What happens is that unlocker.exe loads HKLM\System\ControlSet001\Services\UnlockerDriver5
Unlocker.exe Accesses all applications running in memory.
Finally, From there unlocker.exe loads a Device Driver, UnlockerDriver5.sys to do it’s bidding.

In English, Unlocker installs a driver deep into windows where this driver is allowed basically anything it wants, Including defeating MSE’s Self protection.

So, If you rely solely on an MSE you’d be ■■■■■■■ against anything thats not on it’s black list that loads a driver.

[at] AlphaRosea
May you please show us the pop-up that online armor shows when it unlocker attempts to delete? If any?

I’ll Point Egemen to this thread as I think there could be something done about this sort of thing… I mean, Online Armor can do it. Sure Comodo could work something out ^^

Here I tried to update a copy of a2 Free inside my virtual machine by copy-pasting over that install with an install on the host machine. Conveniently I had to try and kill a2service.exe with Unlocker to finish the “update.”

1: Unlocker’s trying to load its driver.
2: It’s allowed. I proceed as planned to deal with a2service.exe.
3: This is what Kyle (and the rest of us involved) needs to see.
4: Normal reaction with or without OA’s itervention. a2service.exe does not die easy (via Task Manager).

I assume that OA is preventing Unlocker from perusing its directories and hence from listing any file inside that may be targeted, i.e. [i]Unlocker can’t look inside and “confirm” its target so Unlocker will “go its merry way.”

[attachment deleted by admin]

I pm’ed Egemen and Umesh about this a while ago… no reply.
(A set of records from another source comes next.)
-- ==== Sys2Proof/Certificates/Slice0/Obligations.lean ====
section
/-! DEFINITION. The statements for the provers. -/

section
open Sys2Proof Sys2Proof.Machine
open Host (Outcome)

/-! ### The machine -/

/-- A step runs the command at the front of the queue on the state with the queue's rest; an empty queue changes nothing (the model's
choice, assumption 1). -/
def Obligations.StepRunsTheFrontCommand : Prop :=
  (∀ (c : Instr) (rest : List Instr) (s : State), s.pending = c :: rest → step s = exec c { s with pending := rest }) ∧
    ∀ s : State, s.pending = [] → step s = .next s

/-- Every command completes in every state, and leaves the queue alone. -/
def Obligations.EveryCommandCompletes : Prop :=
  ∀ (c : Instr) (s : State), ∃ t, exec c s = .next t ∧ t.pending = s.pending

/-- An invariant of every step: the commands that wait are well-formed, and a step answers a next state.
That the queue holds the commands is the model's frame (assumption 1). -/
def Obligations.StepKeepsQueueWellFormed : Prop :=
  ∀ s t : State, s.queueWf = true → step s = .next t → t.queueWf = true ∧ t.pending = s.pending.tail

/-- After reset the machine waits for the end of the power-good filter: start-up, which SYS_MODE shows as Safe, SAFE_N low, the core
domains held, no command waiting, nothing on the wires, every register at its reset value, no page locked.
The model's choices it rests on: values the spec gives no reset for (assumption 72); start-up is entered without a command (2). -/
def Obligations.ResetState : Prop :=
  State.reset.mode = .startUp ∧ modeCode State.reset.mode = 4 ∧ State.reset.safeN = false ∧ State.reset.awake = false ∧
    State.reset.pending = [] ∧ State.reset.out = [] ∧ (∀ a, State.reset.reg a = regDefault a) ∧ State.reset.locks = [] ∧
    State.reset.time.count = 0 ∧ State.reset.regsWf = true ∧ State.reset.memWf = true

/-! ### Registers and the Basin -/

/-- A register write changes that register alone, whatever else the window holds; a field written holds the value, cut to its width, and
every other field of the word stays; the canonical form stays. -/
def Obligations.RegisterReadsBack : Prop :=
  (∀ (s : State) (a : Nat) (w : Word), s.regsWf = true →
    (s.setReg a w).reg a = w ∧ (∀ b, b ≠ a → (s.setReg a w).reg b = s.reg b) ∧ (s.setReg a w).regsWf = true) ∧
  ∀ (f g : Fd) (w : Word) (v : Nat), f.lo ≤ f.hi → f.hi < 32 → g.lo ≤ g.hi → g.hi < 32 →
    f.of (f.into w v) = v % 2 ^ (f.hi - f.lo + 1) ∧ ((g.hi < f.lo ∨ f.hi < g.lo) → g.of (f.into w v) = g.of w)

/-- A Basin word written reads back, low byte at the lowest address, and so does a run of bytes; every other byte stays; the canonical form
stays.
What a byte nothing has written reads as is the model's choice (assumption 3) and does not enter. -/
def Obligations.BasinReadsBack : Prop :=
  ∀ s : State, s.memWf = true →
    (∀ (a : Nat) (w : Word), (s.setWord a w).word a = w ∧ (∀ b, (b < 4 * a ∨ 4 * a + 4 ≤ b) → (s.setWord a w).byte b = s.byte b) ∧
      (s.setWord a w).byte (4 * a) = w.setWidth 8 ∧ (s.setWord a w).memWf = true) ∧
    ∀ (a : Nat) (bs : List Byte), (s.setBytes a bs).bytes a bs.length = bs ∧
      (∀ b, (b < a ∨ a + bs.length ≤ b) → (s.setBytes a bs).byte b = s.byte b) ∧ (s.setBytes a bs).memWf = true

/-! ### Scan code: its words -/

/-- R217, R219: the decoder reads back what the encoder wrote, for every well-formed scan code instruction with every operand. -/
def Obligations.ScanDecodeOfEncode : Prop :=
  ∀ (i : Instr) (w : Word), i.wf = true → scanEncode i = some w → scanDecode w = some i

/-- A word has one meaning: what the decoder reads from a word encodes to that word, and is well-formed. -/
def Obligations.ScanEncodeOfDecode : Prop :=
  ∀ (w : Word) (i : Instr), scanDecode w = some i → scanEncode i = some w ∧ i.wf = true

/-- R222: the words with no instruction are those that end the cycle with an OPCODE E2 whatever the state; on such a word at the
program counter the engine does that, with the word's address as DETAIL; an ERET outside the error task is one too. An instruction that
is not the word at the program counter does nothing (the model's choice: its rows are the engine's own steps, assumption 1), a malformed
one ends the cycle, and one after a lockstep mismatch clears the test's failure bit first (R208). -/
def Obligations.ScanMalformedWords : Prop :=
  (∀ w : Word, scanDecode w = none ↔ badWord w = true) ∧
    (∀ (w : Word) (s : State),
      let ends := exec (.reservedOpcode w) s = .next ((s.endCycle 2 s.scn.pc).queueOf s)
      (s.atCode w = true → badWord w = true → ends) ∧
      (s.atCode w = true → (w >>> 26).toNat = 0x32 → s.scn.serving = none → ends) ∧
      ((s.atCode w = false ∨ (badWord w = false ∧ ((w >>> 26).toNat ≠ 0x32 ∨ s.scn.serving ≠ none))) →
        exec (.reservedOpcode w) s = .next s)) ∧
    ∀ (i : Instr) (w : Word) (s : State), scanEncode i = some w →
      (s.atCode w = false → exec i s = .next s) ∧
      (s.atInstr i = true → i.wf = false → exec i s = .next ((s.endCycle 2 s.scn.pc).queueOf s)) ∧
      (s.regsWf = true → s.atCode w = true → s.flag .WIR_ST_STAT_LOCKSTEP_FAIL = true →
        exec i s = exec i (s.putB .WIR_ST_STAT_LOCKSTEP_FAIL false))

/-- R217, R219: words written out from the fields opcode [31:26], D [25:20], A [19:14], B [13:0]. -/
def Obligations.ScanWordsOfTheTable : Prop :=
  scanDecode 0b000000_000000_000000_00000000000000#32 = some (.nop 0 0 0) ∧
    scanDecode 0b000001_100011_000010_00000000000101#32 = some (.ldb 35 2 5) ∧
    scanDecode 0b010110_000001_000010_10000000000011#32 = some (.add 1 2 0x2003) ∧
    scanDecode 0b110100_111111_000001_00000000111111#32 = some (.sar 63 1 63) ∧
    scanDecode 0b100010_000011_000000_00000000000111#32 = some (.jmp 3 0 7) ∧
    scanDecode 0b101110_101001_000100_00000000001001#32 = some (.grpOpen 5 4 9) ∧
    scanDecode 0b111111_0000000000000000_1000000001#32 = some (.pfx 513) ∧
    scanDecode 0b110101_000000_000000_00000000000000#32 = none

/-! ### Scan code: results -/

/-- R219: instructions on BA and whole words. B′ is a register or a sign-extended 13-bit number (R217); PC goes on by 1, a prefix has
served, and nothing else changes. -/
def Obligations.ScanWordResults : Prop :=
  ∀ (d a : BitVec 6) (b : BitVec 14) (s : State),
    let word := fun (i : Instr) (v : Word) => s.atInstr i = true → exec i s = .next (s.setScn fun x =>
      { x with w := Sparse.put 0 x.w d.toNat v, pc := x.pc + 1, pfx := none })
    let bit := fun (i : Instr) (v : Bool) => s.atInstr i = true → exec i s = .next (s.setScn fun x =>
      { x with ba := v, pc := x.pc + 1, pfx := none })
    let bPrime : Word := if b.getLsbD 13 then (b.extractLsb' 0 13).signExtend 32 else s.wreg (b.extractLsb' 0 6)
    (s.atInstr (.nop d a b) = true → exec (.nop d a b) s = .next (s.setScn fun x => { x with pc := x.pc + 1, pfx := none })) ∧
      bit (.tstw d a b) ((s.wreg a).getLsbD (b.toNat % 32)) ∧ bit (.notb d a b) (!s.scn.ba) ∧
      word (.putb d a b) (if s.scn.ba then s.wreg d ||| (1#32 <<< (b.toNat % 32)) else s.wreg d &&& ~~~(1#32 <<< (b.toNat % 32))) ∧
      (a.toNat < 16 → word (.ldhi d a b) (((a.extractLsb' 0 4 ++ b).setWidth 32 <<< 14) ||| (s.wreg d &&& 0x3FFF#32))) ∧
      (s.scn.pfx = none → word (.ldi d a b) (b.signExtend 32)) ∧
      (∀ p, s.scn.pfx = some p → word (.ldi d a b) ((p ++ b).signExtend 32)) ∧
      (operandOk b = true →
        word (.sel d a b) (if s.scn.ba then s.wreg a else bPrime) ∧ word (.and d a b) (s.wreg a &&& bPrime) ∧
        word (.or d a b) (s.wreg a ||| bPrime) ∧ word (.xor d a b) (s.wreg a ^^^ bPrime) ∧
        word (.shl d a b) (s.wreg a <<< (bPrime.toNat % 32)) ∧ word (.shr d a b) (s.wreg a >>> (bPrime.toNat % 32)) ∧
        word (.sar d a b) ((s.wreg a).sshiftRight (bPrime.toNat % 32)))

/-- R220: ADD, SUB and MUL saturate at −2^31 and 2^31 − 1, DIV truncates, gives 0 for 0 / 0 and the limit of the dividend's sign for
another divisor of 0, and 2^31 − 1 for −2^31 / −1; OVF sets with every saturation and every division by 0, and stays otherwise. -/
def Obligations.ScanIntegerArithmetic : Prop :=
  ∀ (d a : BitVec 6) (b : BitVec 14) (s : State), operandOk b = true →
    let x := (s.wreg a).toInt
    let y := (s.opB b).toInt
    let set := fun (t : State) (v : Int) => t.setScn fun z =>
      { z with w := Sparse.put 0 z.w d.toNat (BitVec.ofInt 32 v), pc := z.pc + 1, pfx := none }
    let sat := fun (i : Instr) (v : Int) => s.atInstr i = true → exec i s = .next (
      if v < -2147483648 then set (s.putB .SCN_STAT_OVF true) (-2147483648)
      else if 2147483647 < v then set (s.putB .SCN_STAT_OVF true) 2147483647
      else set s v)
    sat (.add d a b) (x + y) ∧ sat (.sub d a b) (x - y) ∧ sat (.mul d a b) (x * y) ∧ (y ≠ 0 → sat (.div d a b) (x.tdiv y)) ∧
      (y = 0 → s.atInstr (.div d a b) = true → exec (.div d a b) s = .next (set (s.putB .SCN_STAT_OVF true)
        (if x = 0 then 0 else if x < 0 then -2147483648 else 2147483647)))

/-- R219: CMP and FCMP by the condition code in D[2:0], 0 EQ to 5 GE; codes 6 and 7 give BA = 0; a comparison with NaN is false except
NE. -/
def Obligations.ScanComparisons : Prop :=
  ∀ (d a : BitVec 6) (b : BitVec 14) (s : State), operandOk b = true →
    let x := s.wreg a
    let y := s.opB b
    let z := s.opBf b
    let bit := fun (i : Instr) (v : Bool) => s.atInstr i = true → exec i s = .next (s.setScn fun x =>
      { x with ba := v, pc := x.pc + 1, pfx := none })
    (d.toNat % 8 = 0 → bit (.cmp d a b) (decide (x.toInt = y.toInt)) ∧ bit (.fcmp d a b) (feq x z)) ∧
      (d.toNat % 8 = 1 → bit (.cmp d a b) (decide (x.toInt ≠ y.toInt)) ∧ bit (.fcmp d a b) (!feq x z)) ∧
      (d.toNat % 8 = 2 → bit (.cmp d a b) (decide (x.toInt < y.toInt)) ∧ bit (.fcmp d a b) (flt x z)) ∧
      (d.toNat % 8 = 3 → bit (.cmp d a b) (decide (x.toInt ≤ y.toInt)) ∧ bit (.fcmp d a b) (flt x z || feq x z)) ∧
      (d.toNat % 8 = 4 → bit (.cmp d a b) (decide (y.toInt < x.toInt)) ∧ bit (.fcmp d a b) (flt z x)) ∧
      (d.toNat % 8 = 5 → bit (.cmp d a b) (decide (y.toInt ≤ x.toInt)) ∧ bit (.fcmp d a b) (flt z x || feq x z)) ∧
      (6 ≤ d.toNat % 8 → bit (.cmp d a b) false ∧ bit (.fcmp d a b) false) ∧
      (fisNan x = true ∨ fisNan z = true → feq x z = false ∧ flt x z = false ∧ flt z x = false)

/-- R219, R220: float instructions by the binary32 operations of the model; FLIM keeps the first operand of max and min where the
comparison does not hold; FCVT both ways, OVF on saturation or NaN.
The model's choices it rests on: sign and payload of a NaN result are free (assumption 9). -/
def Obligations.ScanFloatResults : Prop :=
  ∀ (d a : BitVec 6) (b : BitVec 14) (s : State),
    let x := s.wreg a
    let y := s.opBf b
    let word := fun (i : Instr) (v : Word) => s.atInstr i = true → exec i s = .next (s.setScn fun z =>
      { z with w := Sparse.put 0 z.w d.toNat v, pc := z.pc + 1, pfx := none })
    (operandOk b = true →
      word (.fadd d a b) (fadd x y) ∧ word (.fsub d a b) (fsub x y) ∧ word (.fmul d a b) (fmul x y) ∧ word (.fdiv d a b) (fdiv x y) ∧
      (let m := if flt (s.wreg d) x then x else s.wreg d
       word (.flim d a b) (if flt y m then y else m))) ∧
      (b.getLsbD 0 = false → word (.fcvt d a b) (fofInt x.toInt)) ∧
      (b.getLsbD 0 = true → s.atInstr (.fcvt d a b) = true → fisNan x = true → exec (.fcvt d a b) s = .next
        ((s.putB .SCN_STAT_OVF true).setScn fun z => { z with w := Sparse.put 0 z.w d.toNat 0, pc := z.pc + 1, pfx := none })) ∧
      (b.getLsbD 0 = true → ∀ k : Int, fisNan x = false → fmt32.toInt 0 x.toNat = some k → -2147483648 ≤ k → k ≤ 2147483647 →
        word (.fcvt d a b) (BitVec.ofInt 32 k)) ∧
      let saturates := fun (v : Word) => s.atInstr (.fcvt d a b) = true → exec (.fcvt d a b) s = .next
        ((s.putB .SCN_STAT_OVF true).setScn fun z => { z with w := Sparse.put 0 z.w d.toNat v, pc := z.pc + 1, pfx := none })
      b.getLsbD 0 = true → fisNan x = false →
        (∀ k : Int, fmt32.toInt 0 x.toNat = some k → (k < -2147483648 → saturates 0x80000000) ∧ (2147483647 < k → saturates 0x7FFFFFFF)) ∧
        (fmt32.toInt 0 x.toNat = none → (x.msb = true → saturates 0x80000000) ∧ (x.msb = false → saturates 0x7FFFFFFF))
Is there going to be any sort of response from Comodo staff?

This seems like an important problem that needs to be addressed. At least let us know if it is a vulnerability.
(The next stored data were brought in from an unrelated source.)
-- ==== Sys2Proof/Tests/Slice0.lean ====
section
/-! SUPPORT. The model's own tests: an ill-formed term for each check of WellFormed, scan code words written out from the spec's fields, a
concrete state for the hypotheses of every statement, and single steps whose expected results come from the spec's words. -/

namespace Sys2Proof.Tests
open Sys2Proof Sys2Proof.Machine

set_option Elab.async false

/-! ### States -/

/-- Member A in Run, its core domains and clocks running, within base tick 4. -/
def atWork : State :=
  let s := { State.reset with held := false, strapsDue := false, mode := .run, pos := 1,
                              time := { State.reset.time with running := true, ns := 1000000, edge := 1250000 } }
  s.setRole 1 3

/-- PTP time at an instant, the next base tick edge after it. -/
def atTime (ns : Nat) : State := { atWork with time := { atWork.time with ns := ns, edge := (ns / 250000 + 1) * 250000 } }

/-- The same in Commission. -/
def atBench : State := { atWork with mode := .commission }

/-- A device at position S. -/
def single : State := { atWork with pos := 0 }

/-- A state with the clock at an instant, the next base tick edge after it. -/
def timed (s : State) (ns : Nat) : State := { s with time := { s.time with ns := ns, edge := (ns / 250000 + 1) * 250000 } }

/-- A member whose siblings vote. -/
def inTriplet : State := ((atWork.setRole 1 3).setRole 2 3).setRole 3 3

/-- A program of some words in phase 3, at its first word. -/
def program (ws : List Word) : State := (atWork.put .SCN_STAT_PHASE 3).setScn fun x => { x with code := ws }

/-- A program that begins with an instruction. -/
def placed (i : Instr) : State := program ((scanEncode i).toList ++ [0, 0])

/-- What a command's next state shows; false where there is none. -/
def after (c : Instr) (s : State) (p : State → Bool) : Bool :=
  match exec c s with
  | .next t => p t
  | .fault _ => false
  | .refused _ => false

/-! ### Well-formedness -/

theorem test_wf_register_address : Instr.wf (.registerWrite 0x32000 0) = false ∧ Instr.wf (.rcRead 2) = false ∧
    Instr.wf (.w1cWrite 0x3FFFC 0) = false ∧ Instr.wf (.loWordRead 0x00001) = false ∧ Instr.wf (.rwsWrite 0x32000 0) = false ∧
    Instr.wf (.registerWrite 0x31FFC 0) = true := by decide
theorem test_wf_scan_operands : Instr.wf (.add 0 0 64) = false ∧ Instr.wf (.add 0 0 0x2040) = true ∧ Instr.wf (.ldhi 0 16 0) = false ∧
    Instr.wf (.tmr 3 0 0) = false ∧ Instr.wf (.rdl 0 6 0) = false ∧ Instr.wf (.rdq 0 3 0) = false ∧ Instr.wf (.raise 3 0 0) = false ∧
    Instr.wf (.grpOpen 5 63 0) = false ∧ Instr.wf (.grpOpen 5 62 0) = true := by decide
theorem test_wf_register_forms : ([.sel 0 0 64, .and 0 0 64, .or 0 0 64, .xor 0 0 64, .shl 0 0 64, .shr 0 0 64, .sar 0 0 64, .sub 0 0 64,
    .mul 0 0 64, .div 0 0 64, .cmp 0 0 64, .fadd 0 0 64, .fsub 0 0 64, .fmul 0 0 64, .fdiv 0 0 64, .flim 0 0 64,
    .fcmp 0 0 64] : List Instr).all (fun i => !i.wf) = true := by decide
theorem test_wf_lists : Instr.wf (.baseTick []) = false ∧ Instr.wf (.conversion 0 []) = false ∧ Instr.wf (.dioSample []) = false ∧
    Instr.wf (.dailyPlan [] 0 0 [] [] none) = false ∧ Instr.wf (.idleSequence 0 0 []) = false ∧ Instr.wf (.ethernetFrame 0 0 [] true) = false ∧
    Instr.wf (.hostSpiTransaction [] 0 none) = false := by decide
theorem test_wf_can_frames : Instr.wf (.canFrameReceived 0 0 false 2048 false false false 0 [] 0 0) = false ∧
    Instr.wf (.canFrameReceived 0 0 true 2048 false true false 0 [] 0 0) = false ∧
    Instr.wf (.canFrameReceived 0 0 true 2048 false false false 9 [] 0 0) = false ∧
    Instr.wf (.canFrameReceived 0 0 true 2048 true true false 9 (List.replicate 12 0) 0 0) = true := by decide
theorem test_wf_port_spans : Instr.wf (.bar2Access 0x3FFFFFF (.write [0, 0]) 2) = false ∧ Instr.wf (.bar2Access 0 (.write [0]) 2) = false ∧
    Instr.wf (.bar2Access 0x3FFFFFF (.read none) 2) = false ∧ Instr.wf (.extest 2 4) = false ∧ Instr.wf (.samplePreload 2 4) = false ∧
    Instr.wf (.bypass 2 4) = false ∧ Instr.wf (.bypass 2 3) = true := by decide
theorem test_wf_payloads : ∀ p : List Byte, p.length = 65536 → Instr.wf (.voteFrame 0 0 0 0 0 p 0) = false ∧
    Instr.wf (.cycleImageFrame 0 0 0 0 0 p 0) = false ∧ Instr.wf (.groupHashFrame 0 0 0 0 0 p 0) = false ∧
    Instr.wf (.timeFrame 0 0 0 0 0 0 p 0) = false ∧ Instr.wf (.healthFrame 0 0 0 0 0 0 p 0) = false ∧
    Instr.wf (.bulkFrame 0 0 0 0 0 p 0) = false ∧ Instr.wf (.frameRelay 0 0 0 0 0 0 p 0) = false ∧
    Instr.wf (.measurementFrame 0 0 0 p) = false ∧ Instr.wf (.joinFrame 0 0 0 p) = false := by
  intro p h; simp [Instr.wf, h]

/-! ### Scan code words, bit by bit from the fields of R217 and the opcodes of R219 -/

theorem test_scan_word_bits : scanDecode 0b000001_000101_000010_00000000000111#32 = some (.ldb 5 2 7) ∧
    scanDecode 0b000110_100001_000000_00000000000010#32 = some (.srb 33 0 2) ∧
    scanDecode 0b001010_000001_000000_00000000001001#32 = some (.edge 1 0 9) := by decide
theorem test_scan_word_words : scanDecode 0b001011_000001_000010_10000000000000#32 = some (.ldw 1 2 0x2000) ∧
    scanDecode 0b010000_000001_001111_00000000000001#32 = some (.ldhi 1 15 1) ∧
    scanDecode 0b010000_000001_010000_00000000000001#32 = none := by decide
theorem test_scan_word_integers : scanDecode 0b010110_000011_000100_11111111111111#32 = some (.add 3 4 0x3FFF) ∧
    scanDecode 0b010110_000011_000100_00000001000000#32 = none ∧ scanDecode 0b110011_000011_000100_00000000000101#32 = some (.shr 3 4 5) ∧
    scanDecode 0b011010_000010_000001_00000000000011#32 = some (.cmp 2 1 3) := by decide
theorem test_scan_word_floats : scanDecode 0b011011_000011_000100_00000000000101#32 = some (.fadd 3 4 5) ∧
    scanDecode 0b011111_000011_000100_00000000000001#32 = some (.fcvt 3 4 1) ∧
    scanDecode 0b100000_000011_000100_00000000000001#32 = some (.flim 3 4 1) := by decide
theorem test_scan_word_transfers : scanDecode 0b100011_000000_000000_00000000000011#32 = some (.lpb 0 0 3) ∧
    scanDecode 0b100101_000000_000000_00000000000100#32 = some (.call 0 0 4) ∧
    scanDecode 0b100110_000000_000000_00000000000000#32 = some (.ret 0 0 0) := by decide
theorem test_scan_word_timers : scanDecode 0b100111_000110_000001_00000000000010#32 = some (.tmr 6 1 2) ∧
    scanDecode 0b100111_000011_000001_00000000000010#32 = none ∧
    scanDecode 0b101000_000011_000001_00000000000010#32 = some (.ctr 3 1 2) := by decide
theorem test_scan_word_items : scanDecode 0b101010_000001_000101_00000000000001#32 = some (.rdl 1 5 1) ∧
    scanDecode 0b101010_000001_000110_00000000000001#32 = none ∧
    scanDecode 0b101100_000001_000010_00000000000001#32 = some (.rdq 1 2 1) ∧ scanDecode 0b101100_000001_000111_00000000000001#32 = none := by
  decide
theorem test_scan_word_groups : scanDecode 0b101110_001010_000000_00000000000111#32 = some (.grpArm 1 0 7) ∧
    scanDecode 0b101110_101001_111111_00000000000111#32 = none ∧ scanDecode 0b101110_000100_000000_00000000000000#32 = none ∧
    scanDecode 0b101111_000001_000010_00000000000011#32 = some (.stg 1 2 3) := by decide
theorem test_scan_word_events : scanDecode 0b110001_000001_000010_00000000000000#32 = some (.erd 1 2 0) ∧
    scanDecode 0b110010_000000_000000_00000000000000#32 = some (.eret 0 0 0) ∧
    scanDecode 0b111111_0000000000000000_1000000001#32 = some (.pfx 513) ∧
    scanDecode 0b111111_0000000000000001_1000000001#32 = none ∧ scanDecode 0b111110_000000_000000_00000000000000#32 = none := by decide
You don’t need anyone to tell you that this is indeed a fatal vulnerability. :slight_smile: Imagine if a malware the likes of Conficker showed up and targeted every PC that’s “protected” by CIS and/or any other brand of IS whose product also has this weakness. Factor in that most windows users are always logged in with admin privileges and their novice selves likely allow everything if a HIPS is present…
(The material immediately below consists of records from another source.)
-- ==== Sys2Proof/Decode.lean ====
section
/-! DEFINITION. Decoding. No row of the opcode table gives bits, so no word spells a command by the table. The slot instructions of a core have
64-bit words in an image, which are read and written here (R205 to R240). -/

namespace Sys2Proof

/-- The command a word spells by the table's bits: the table gives none. -/
def decodeTableWord (_nbits _w : Nat) : Option Instr := none

/-! ## Fields common to every slot instruction (R205) -/

/-- A one-bit field as a number. -/
def bitNum (b : Bool) : Nat := if b then 1 else 0

/-- Fields put side by side, the lowest first: each a width and a value. -/
def packBits : List (Nat × Nat) → Nat
  | [] => 0
  | (w, v) :: fs => v + 2 ^ w * packBits fs

/-- The word of some fields. -/
def packWord (fs : List (Nat × Nat)) : Word := BitVec.ofNat 64 (packBits fs)

/-- INV, P and SET or HALF of a word. -/
def Head.of (w : Word) : Head := ⟨w.getLsbD 55, w.extractLsb' 52 3, w.getLsbD 51⟩

/-- Bits [63:51], lowest field first. -/
def Head.fields (op : Nat) (h : Head) : List (Nat × Nat) := [(1, bitNum h.set), (3, h.p.toNat), (1, bitNum h.inv), (8, op)]

/-! ## Layouts of bits [50:0] (R211, R221, R228, R234) -/

/-- Fields of a word: SA layout (R211): integer, FP32, compare, predicate logic, SRDS, SLUI. -/
def FmtSA.of (w : Word) : FmtSA := ⟨Head.of w, w.extractLsb' 46 5, w.extractLsb' 41 5, w.getLsbD 40, w.extractLsb' 35 5, w.extractLsb'
  32 3, w.extractLsb' 0 32⟩

/-- The word of an instruction in this layout. -/
def FmtSA.word (op : Nat) (f : FmtSA) : Word :=
  packWord ([(32, f.imm.toNat), (3, f.sub.toNat), (5, f.b.toNat), (1, bitNum f.i), (5, f.a.toNat), (5, f.d.toNat)] ++ f.hd.fields op)

/-- Fields of a word: SM layout (R211): SLD, SST, FLAG.REL, FLAG.ACQ. -/
def FmtSM.of (w : Word) : FmtSM := ⟨Head.of w, w.extractLsb' 49 2, w.extractLsb' 47 2, w.extractLsb' 42 5, w.extractLsb' 37 5,
  w.extractLsb' 32 5, w.extractLsb' 29 3, w.extractLsb' 27 2, w.getLsbD 26, w.extractLsb' 24 2, w.extractLsb' 0 24⟩

/-- The word of an instruction in this layout. -/
def FmtSM.word (op : Nat) (f : FmtSM) : Word :=
  packWord ([(24, f.disp.toNat), (2, f.cond.toNat), (1, bitNum f.sx), (2, f.w.toNat), (3, f.sh.toNat), (5, f.x.toNat), (5, f.b.toNat),
    (5, f.d.toNat), (2, f.upd.toNat), (2, f.space.toNat)] ++ f.hd.fields op)

/-- Fields of a word: SX layout (R211) but for AOP, which the constructor gives. -/
def FmtSX.of (w : Word) : FmtSX := ⟨Head.of w, w.extractLsb' 49 2, w.extractLsb' 47 2, w.extractLsb' 42 5, w.extractLsb' 37 5,
  w.extractLsb' 32 5, w.extractLsb' 27 5, w.getLsbD 23, w.getLsbD 22, w.extractLsb' 0 22⟩

/-- The word of an instruction in this layout. -/
def FmtSX.word (op : Nat) (aop : Nat) (f : FmtSX) : Word :=
  packWord ([(22, f.disp.toNat), (1, bitNum f.fp), (1, bitNum f.w64), (3, aop), (5, f.c.toNat), (5, f.v.toNat), (5, f.b.toNat), (5,
    f.d.toNat), (2, f.upd.toNat), (2, f.space.toNat)] ++ f.hd.fields op)

/-- Fields of a word: SB layout (R211): SBR, SCALL. -/
def FmtSB.of (w : Word) : FmtSB := ⟨Head.of w, w.extractLsb' 11 40, w.extractLsb' 0 11⟩

/-- The word of an instruction in this layout. -/
def FmtSB.word (op : Nat) (f : FmtSB) : Word :=
  packWord ([(11, f.t.toNat), (40, f.rsv.toNat)] ++ f.hd.fields op)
It would spell doomsday for Comodo and/or the other vendor(s). Trust, reputation and (consequently) income would do like a sky-diver who forgot his parachute…

Or imagine that you allow some “safe/trusted system-looking” program to run… Defense+ alerts you, yes, but the alert doesn’t tell you that the program is targeting CIS’ (or non-CIS critical) components. Whatever’s done is done in the background and you go about your merry way… come back… turn off the PC and catch a sleep.

Then the next morning you turn on your PC and realize either immediately… or too late (after, let’s say, the program’s trojan horse strikes/has struck) that CIS. No. Longer. Works. Then what? :slight_smile:

Not sure about this, but I guess CIS V4 will let this malware run in sandbox which will result in no harm.


The process deletion is performed before defense+\comodo has started. I don’t see how v4 will change anything.

According to eXPerience it seems all the program’s actions would be sandboxed to begin with, which results in no harm… now there’s a little concern of the novice user being able (or not) to prior mark programs as trusted too easily.

I don’t see a reboot mentioned between step 3 and 4. Though step 1 mention a driver load alert which does not appear to be involved in the reboot deletion either.

No explanation was provided about how the whole OA test was conveniently carried either though it looks like it was mentioned something else than a driver was blocked.

What anybody is supposed to see?

Hi and yes, I meant that it was sandboxed from the first second.


Good point. I guess the restrictions the sandbox apply’s would not let a driver load. “Duh, Kyle?”

Would be interested in a response from staff about unlocker able to delete cmdagent after reboot.